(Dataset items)

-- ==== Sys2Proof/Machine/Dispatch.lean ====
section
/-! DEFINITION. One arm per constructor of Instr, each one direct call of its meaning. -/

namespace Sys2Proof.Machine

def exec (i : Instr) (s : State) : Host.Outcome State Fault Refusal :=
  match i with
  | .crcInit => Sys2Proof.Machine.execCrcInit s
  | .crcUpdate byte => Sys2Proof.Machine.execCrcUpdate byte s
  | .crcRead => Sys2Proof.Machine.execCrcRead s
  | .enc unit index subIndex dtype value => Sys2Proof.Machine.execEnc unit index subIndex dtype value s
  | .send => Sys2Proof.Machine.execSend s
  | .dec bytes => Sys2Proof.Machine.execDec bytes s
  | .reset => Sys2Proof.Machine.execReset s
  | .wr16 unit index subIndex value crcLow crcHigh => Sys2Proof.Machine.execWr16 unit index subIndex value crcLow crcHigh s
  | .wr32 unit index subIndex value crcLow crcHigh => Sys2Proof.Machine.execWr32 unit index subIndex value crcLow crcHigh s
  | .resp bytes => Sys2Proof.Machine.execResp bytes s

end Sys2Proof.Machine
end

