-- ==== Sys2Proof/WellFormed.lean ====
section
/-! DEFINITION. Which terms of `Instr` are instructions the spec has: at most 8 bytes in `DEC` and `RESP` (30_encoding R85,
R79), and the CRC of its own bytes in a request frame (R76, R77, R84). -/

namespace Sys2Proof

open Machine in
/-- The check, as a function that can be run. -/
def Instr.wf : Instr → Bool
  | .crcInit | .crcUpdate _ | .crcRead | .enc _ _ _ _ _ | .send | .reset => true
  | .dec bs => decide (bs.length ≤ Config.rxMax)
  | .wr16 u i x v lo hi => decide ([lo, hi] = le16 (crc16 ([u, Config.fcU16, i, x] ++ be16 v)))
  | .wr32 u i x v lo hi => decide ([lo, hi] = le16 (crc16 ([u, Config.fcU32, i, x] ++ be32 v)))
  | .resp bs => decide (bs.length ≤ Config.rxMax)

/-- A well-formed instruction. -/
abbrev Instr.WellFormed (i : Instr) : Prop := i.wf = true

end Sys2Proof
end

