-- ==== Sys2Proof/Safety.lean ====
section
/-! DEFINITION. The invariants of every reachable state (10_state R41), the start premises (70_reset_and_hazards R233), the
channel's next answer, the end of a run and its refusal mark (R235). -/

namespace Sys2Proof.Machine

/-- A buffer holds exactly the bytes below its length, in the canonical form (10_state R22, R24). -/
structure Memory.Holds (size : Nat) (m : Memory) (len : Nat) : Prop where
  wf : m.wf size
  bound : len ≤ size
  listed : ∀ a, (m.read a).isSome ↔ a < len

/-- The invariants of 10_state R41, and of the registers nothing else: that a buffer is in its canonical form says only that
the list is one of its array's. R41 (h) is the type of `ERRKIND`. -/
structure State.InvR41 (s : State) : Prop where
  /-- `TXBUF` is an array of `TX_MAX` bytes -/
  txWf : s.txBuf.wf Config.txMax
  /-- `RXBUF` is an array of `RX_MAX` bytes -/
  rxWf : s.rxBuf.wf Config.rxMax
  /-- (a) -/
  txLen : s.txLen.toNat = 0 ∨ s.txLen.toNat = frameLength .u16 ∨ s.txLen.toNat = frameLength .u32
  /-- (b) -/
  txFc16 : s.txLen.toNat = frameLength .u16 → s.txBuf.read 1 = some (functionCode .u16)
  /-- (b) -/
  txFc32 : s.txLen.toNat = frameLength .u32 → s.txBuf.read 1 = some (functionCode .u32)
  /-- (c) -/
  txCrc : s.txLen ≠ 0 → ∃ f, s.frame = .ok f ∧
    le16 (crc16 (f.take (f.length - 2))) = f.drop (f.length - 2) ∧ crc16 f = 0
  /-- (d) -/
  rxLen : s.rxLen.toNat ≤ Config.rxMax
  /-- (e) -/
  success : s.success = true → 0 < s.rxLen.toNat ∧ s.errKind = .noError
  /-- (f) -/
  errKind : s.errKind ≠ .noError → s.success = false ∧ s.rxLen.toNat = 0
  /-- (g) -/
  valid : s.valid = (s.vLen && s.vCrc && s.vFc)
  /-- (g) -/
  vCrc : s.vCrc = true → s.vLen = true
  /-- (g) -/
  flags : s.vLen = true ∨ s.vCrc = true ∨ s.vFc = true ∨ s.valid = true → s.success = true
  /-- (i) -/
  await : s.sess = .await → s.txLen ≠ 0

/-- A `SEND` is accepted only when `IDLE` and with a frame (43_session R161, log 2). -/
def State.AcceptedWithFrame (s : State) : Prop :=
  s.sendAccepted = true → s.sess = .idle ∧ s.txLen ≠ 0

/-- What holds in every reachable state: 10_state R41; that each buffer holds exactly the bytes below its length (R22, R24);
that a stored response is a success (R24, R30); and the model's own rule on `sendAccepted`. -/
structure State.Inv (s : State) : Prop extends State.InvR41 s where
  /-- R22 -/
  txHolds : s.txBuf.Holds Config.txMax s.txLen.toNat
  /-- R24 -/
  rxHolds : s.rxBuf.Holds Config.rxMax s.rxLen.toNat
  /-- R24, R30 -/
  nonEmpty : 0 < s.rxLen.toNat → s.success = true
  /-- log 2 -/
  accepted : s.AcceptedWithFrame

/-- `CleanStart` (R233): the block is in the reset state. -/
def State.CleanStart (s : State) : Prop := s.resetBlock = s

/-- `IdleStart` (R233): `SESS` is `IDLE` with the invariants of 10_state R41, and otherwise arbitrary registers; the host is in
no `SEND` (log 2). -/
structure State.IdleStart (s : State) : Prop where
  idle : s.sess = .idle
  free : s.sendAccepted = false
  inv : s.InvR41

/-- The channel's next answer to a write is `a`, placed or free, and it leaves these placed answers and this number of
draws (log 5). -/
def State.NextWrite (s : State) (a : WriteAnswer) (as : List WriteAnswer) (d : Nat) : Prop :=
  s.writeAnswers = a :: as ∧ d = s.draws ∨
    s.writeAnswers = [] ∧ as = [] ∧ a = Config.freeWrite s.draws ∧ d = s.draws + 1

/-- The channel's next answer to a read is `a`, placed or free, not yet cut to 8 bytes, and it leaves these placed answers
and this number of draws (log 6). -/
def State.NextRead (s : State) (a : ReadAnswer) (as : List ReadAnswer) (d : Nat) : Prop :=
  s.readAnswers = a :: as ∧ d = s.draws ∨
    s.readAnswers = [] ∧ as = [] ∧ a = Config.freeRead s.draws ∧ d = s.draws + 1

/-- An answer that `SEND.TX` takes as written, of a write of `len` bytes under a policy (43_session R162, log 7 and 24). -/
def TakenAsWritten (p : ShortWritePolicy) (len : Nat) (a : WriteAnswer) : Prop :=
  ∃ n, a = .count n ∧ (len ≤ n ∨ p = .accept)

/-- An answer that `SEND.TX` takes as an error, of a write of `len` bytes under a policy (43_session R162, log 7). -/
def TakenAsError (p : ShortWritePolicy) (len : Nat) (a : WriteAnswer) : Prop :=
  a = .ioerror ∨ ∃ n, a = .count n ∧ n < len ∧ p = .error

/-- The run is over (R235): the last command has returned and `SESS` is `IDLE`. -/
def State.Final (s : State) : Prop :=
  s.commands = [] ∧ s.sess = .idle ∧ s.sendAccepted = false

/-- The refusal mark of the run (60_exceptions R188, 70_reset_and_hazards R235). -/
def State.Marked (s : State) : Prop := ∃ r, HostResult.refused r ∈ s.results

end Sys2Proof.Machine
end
...
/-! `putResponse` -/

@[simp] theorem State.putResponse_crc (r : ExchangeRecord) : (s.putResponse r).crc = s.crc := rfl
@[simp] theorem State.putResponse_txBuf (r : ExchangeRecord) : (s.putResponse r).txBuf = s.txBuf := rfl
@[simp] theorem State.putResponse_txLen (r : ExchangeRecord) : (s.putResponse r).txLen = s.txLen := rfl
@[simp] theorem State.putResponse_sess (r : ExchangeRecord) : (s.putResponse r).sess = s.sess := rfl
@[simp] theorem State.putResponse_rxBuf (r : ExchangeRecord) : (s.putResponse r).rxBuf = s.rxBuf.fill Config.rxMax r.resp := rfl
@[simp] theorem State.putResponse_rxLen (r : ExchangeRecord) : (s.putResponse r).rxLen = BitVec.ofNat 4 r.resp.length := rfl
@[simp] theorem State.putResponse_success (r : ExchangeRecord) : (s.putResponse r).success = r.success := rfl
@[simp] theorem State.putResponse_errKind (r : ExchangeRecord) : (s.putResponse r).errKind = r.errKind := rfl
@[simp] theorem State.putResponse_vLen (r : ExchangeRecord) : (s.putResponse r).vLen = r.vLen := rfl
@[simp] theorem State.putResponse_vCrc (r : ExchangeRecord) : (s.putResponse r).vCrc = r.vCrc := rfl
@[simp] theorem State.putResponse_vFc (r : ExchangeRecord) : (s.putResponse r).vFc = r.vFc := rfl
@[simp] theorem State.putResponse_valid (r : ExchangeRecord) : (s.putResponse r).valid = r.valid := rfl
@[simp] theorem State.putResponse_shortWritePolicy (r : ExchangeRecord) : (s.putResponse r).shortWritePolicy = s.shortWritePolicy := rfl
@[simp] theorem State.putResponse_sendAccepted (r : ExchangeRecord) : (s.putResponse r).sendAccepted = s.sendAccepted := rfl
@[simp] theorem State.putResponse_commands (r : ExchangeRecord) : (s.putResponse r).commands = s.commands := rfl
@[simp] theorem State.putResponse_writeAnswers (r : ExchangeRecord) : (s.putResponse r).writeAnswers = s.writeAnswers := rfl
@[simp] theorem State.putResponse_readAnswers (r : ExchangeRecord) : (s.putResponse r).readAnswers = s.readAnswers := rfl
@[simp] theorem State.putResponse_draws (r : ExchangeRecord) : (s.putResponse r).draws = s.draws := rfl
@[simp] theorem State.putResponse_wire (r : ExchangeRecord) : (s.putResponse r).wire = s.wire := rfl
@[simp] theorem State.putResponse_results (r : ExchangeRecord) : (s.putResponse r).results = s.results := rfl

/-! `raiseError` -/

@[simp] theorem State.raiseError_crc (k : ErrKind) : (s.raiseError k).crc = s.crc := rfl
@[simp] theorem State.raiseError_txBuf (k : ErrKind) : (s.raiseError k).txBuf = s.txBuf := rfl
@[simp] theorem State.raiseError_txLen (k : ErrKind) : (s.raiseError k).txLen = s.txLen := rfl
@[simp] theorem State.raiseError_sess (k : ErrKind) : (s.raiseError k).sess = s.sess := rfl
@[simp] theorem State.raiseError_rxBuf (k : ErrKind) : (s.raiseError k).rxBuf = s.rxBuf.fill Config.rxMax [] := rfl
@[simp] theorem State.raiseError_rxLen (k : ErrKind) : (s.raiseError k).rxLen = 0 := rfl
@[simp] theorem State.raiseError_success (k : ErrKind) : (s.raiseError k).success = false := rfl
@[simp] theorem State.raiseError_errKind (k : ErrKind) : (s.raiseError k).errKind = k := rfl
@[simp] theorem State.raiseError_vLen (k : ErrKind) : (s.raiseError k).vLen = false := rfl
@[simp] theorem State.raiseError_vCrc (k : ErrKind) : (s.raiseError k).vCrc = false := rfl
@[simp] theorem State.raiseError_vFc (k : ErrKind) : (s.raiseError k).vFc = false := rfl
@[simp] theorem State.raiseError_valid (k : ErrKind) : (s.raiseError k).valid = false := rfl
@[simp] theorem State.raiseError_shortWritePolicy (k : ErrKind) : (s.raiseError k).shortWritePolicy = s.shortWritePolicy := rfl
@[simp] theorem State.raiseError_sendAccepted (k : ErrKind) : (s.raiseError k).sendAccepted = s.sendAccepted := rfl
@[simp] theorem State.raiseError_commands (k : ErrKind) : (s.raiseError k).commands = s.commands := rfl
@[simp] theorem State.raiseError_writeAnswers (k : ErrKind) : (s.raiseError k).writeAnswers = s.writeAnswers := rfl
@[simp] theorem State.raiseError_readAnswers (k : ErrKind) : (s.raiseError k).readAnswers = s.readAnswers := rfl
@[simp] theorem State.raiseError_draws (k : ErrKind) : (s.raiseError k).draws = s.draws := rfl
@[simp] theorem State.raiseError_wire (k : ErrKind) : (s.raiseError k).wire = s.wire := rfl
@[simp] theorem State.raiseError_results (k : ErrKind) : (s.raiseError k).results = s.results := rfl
...
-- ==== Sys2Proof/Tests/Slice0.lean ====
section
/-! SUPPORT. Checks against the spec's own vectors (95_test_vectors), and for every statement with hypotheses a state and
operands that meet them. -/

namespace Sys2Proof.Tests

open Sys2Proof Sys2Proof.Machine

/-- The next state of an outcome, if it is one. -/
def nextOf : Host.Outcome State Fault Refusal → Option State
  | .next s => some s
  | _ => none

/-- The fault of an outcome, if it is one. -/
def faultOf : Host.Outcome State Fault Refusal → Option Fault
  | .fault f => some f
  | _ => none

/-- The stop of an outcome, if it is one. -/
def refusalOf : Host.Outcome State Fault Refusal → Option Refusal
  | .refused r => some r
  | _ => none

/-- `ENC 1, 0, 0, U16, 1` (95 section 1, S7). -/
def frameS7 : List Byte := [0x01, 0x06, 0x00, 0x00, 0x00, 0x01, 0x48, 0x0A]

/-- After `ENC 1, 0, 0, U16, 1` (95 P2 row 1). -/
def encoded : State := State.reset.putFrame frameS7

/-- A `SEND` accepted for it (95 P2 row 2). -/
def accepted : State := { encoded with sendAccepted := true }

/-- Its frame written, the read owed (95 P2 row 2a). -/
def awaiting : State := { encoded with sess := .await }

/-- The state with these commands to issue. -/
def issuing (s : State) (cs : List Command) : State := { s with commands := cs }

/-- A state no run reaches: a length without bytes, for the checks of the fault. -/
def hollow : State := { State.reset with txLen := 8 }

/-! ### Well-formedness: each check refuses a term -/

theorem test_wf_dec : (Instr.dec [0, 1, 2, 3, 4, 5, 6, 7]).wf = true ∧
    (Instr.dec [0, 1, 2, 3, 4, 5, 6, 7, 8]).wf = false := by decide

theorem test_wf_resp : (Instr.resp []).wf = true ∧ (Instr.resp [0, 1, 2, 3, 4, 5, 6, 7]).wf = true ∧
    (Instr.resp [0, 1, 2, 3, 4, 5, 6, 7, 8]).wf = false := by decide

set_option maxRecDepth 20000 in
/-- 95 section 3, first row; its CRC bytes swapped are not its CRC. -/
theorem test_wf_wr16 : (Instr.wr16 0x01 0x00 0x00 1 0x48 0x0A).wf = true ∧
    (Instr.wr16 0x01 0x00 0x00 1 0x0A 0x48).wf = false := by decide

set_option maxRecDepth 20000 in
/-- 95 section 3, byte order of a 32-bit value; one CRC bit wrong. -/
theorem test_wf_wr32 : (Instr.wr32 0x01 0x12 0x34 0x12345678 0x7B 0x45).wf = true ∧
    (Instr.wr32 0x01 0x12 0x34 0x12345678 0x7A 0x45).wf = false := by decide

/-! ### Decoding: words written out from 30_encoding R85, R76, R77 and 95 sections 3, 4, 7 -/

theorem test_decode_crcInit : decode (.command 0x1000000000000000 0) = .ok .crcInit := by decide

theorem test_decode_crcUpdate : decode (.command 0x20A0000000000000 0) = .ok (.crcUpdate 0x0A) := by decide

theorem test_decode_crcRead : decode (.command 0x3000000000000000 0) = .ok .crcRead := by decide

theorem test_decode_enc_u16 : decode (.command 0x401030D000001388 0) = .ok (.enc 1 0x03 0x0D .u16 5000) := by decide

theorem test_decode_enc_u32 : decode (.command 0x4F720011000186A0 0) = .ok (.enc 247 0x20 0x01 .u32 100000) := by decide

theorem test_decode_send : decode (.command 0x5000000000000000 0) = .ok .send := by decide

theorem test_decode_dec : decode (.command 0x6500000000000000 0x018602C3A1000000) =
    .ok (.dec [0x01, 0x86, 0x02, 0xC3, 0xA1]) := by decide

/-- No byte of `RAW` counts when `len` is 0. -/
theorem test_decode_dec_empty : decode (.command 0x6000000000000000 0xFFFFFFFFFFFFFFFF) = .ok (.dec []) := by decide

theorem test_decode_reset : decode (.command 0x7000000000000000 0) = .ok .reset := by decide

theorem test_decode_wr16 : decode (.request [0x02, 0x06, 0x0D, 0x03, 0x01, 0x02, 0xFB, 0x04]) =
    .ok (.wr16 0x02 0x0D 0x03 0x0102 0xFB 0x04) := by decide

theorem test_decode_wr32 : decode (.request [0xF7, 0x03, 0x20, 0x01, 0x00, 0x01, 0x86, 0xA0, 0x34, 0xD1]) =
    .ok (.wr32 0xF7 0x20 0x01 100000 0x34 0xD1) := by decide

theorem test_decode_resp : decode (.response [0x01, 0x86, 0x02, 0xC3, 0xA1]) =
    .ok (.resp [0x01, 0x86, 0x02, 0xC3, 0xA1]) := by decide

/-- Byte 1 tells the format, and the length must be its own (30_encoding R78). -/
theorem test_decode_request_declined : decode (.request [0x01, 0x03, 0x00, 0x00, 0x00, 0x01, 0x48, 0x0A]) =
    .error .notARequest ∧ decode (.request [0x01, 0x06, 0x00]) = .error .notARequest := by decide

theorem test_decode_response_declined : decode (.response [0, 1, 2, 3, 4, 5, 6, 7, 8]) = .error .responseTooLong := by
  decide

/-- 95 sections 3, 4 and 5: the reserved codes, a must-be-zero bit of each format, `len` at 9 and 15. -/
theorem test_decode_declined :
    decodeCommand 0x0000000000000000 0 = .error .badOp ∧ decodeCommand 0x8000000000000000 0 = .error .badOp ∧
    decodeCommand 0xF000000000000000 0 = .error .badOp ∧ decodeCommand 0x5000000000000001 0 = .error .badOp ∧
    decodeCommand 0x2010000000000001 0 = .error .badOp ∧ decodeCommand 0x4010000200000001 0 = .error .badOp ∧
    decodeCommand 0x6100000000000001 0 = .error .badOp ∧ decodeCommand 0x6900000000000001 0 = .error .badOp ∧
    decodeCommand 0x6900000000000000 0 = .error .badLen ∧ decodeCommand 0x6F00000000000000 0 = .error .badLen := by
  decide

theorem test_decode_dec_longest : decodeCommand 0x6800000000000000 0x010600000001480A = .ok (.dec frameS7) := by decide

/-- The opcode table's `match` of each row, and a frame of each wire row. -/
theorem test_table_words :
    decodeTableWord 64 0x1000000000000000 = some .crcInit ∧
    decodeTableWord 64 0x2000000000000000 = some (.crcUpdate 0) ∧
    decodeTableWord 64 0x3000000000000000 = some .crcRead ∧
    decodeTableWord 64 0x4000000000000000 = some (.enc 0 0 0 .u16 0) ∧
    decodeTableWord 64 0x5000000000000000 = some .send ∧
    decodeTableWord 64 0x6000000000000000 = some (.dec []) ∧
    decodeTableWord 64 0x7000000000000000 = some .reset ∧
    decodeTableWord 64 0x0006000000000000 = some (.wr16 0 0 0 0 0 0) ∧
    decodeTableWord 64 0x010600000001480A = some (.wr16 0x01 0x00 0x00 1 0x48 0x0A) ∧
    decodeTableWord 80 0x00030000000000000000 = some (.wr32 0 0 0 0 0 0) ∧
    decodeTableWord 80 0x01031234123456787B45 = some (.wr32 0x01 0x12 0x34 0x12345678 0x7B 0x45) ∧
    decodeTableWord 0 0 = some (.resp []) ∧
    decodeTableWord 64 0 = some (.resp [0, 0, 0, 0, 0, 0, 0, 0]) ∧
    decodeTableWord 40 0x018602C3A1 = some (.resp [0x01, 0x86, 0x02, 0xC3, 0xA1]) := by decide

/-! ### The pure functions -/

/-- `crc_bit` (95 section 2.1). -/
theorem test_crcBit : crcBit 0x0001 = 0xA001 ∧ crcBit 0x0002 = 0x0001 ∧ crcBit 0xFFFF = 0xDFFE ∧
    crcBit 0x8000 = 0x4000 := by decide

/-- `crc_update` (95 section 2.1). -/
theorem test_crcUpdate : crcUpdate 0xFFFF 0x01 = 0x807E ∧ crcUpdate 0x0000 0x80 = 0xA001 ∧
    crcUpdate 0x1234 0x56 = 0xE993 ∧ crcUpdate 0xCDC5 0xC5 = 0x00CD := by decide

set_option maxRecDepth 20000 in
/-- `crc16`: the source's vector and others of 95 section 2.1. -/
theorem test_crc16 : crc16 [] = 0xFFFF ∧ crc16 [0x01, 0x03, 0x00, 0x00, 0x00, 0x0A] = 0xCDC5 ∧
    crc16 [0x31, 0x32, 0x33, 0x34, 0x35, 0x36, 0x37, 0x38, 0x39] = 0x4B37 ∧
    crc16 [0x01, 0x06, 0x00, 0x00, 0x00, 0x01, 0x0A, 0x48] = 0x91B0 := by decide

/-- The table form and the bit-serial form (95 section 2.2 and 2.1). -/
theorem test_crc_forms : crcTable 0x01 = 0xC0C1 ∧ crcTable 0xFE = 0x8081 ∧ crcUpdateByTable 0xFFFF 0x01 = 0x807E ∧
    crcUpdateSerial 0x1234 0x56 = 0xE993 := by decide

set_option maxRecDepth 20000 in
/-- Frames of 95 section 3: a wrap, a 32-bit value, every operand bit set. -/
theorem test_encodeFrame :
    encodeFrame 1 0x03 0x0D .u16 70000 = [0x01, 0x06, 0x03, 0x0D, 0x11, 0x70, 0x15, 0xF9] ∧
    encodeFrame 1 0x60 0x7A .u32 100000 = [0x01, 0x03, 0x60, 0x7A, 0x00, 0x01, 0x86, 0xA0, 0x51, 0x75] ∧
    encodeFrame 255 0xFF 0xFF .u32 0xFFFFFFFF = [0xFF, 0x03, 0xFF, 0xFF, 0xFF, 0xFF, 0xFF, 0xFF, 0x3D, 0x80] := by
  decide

#### Problem to solve:
In the entries above, find the line with "the list is" and the line with "txCrc : s.txLen", then restate word for word both of them and every line between, with nothing more.

#### Exercise solution:
the list is one of its array's. R41 (h) is the type of `ERRKIND`. -/
structure State.InvR41 (s : State) : Prop where
  /-- `TXBUF` is an array of `TX_MAX` bytes -/
  txWf : s.txBuf.wf Config.txMax
  /-- `RXBUF` is an array of `RX_MAX` bytes -/
  rxWf : s.rxBuf.wf Config.rxMax
  /-- (a) -/
  txLen : s.txLen.toNat = 0 ∨ s.txLen.toNat = frameLength .u16 ∨ s.txLen.toNat = frameLength .u32
  /-- (b) -/
  txFc16 : s.txLen.toNat = frameLength .u16 → s.txBuf.read 1 = some (functionCode .u16)
  /-- (b) -/
  txFc32 : s.txLen.toNat = frameLength .u32 → s.txBuf.read 1 = some (functionCode .u32)
  /-- (c) -/
  txCrc : s.txLen ≠ 0 → ∃ f, s.frame = .ok f ∧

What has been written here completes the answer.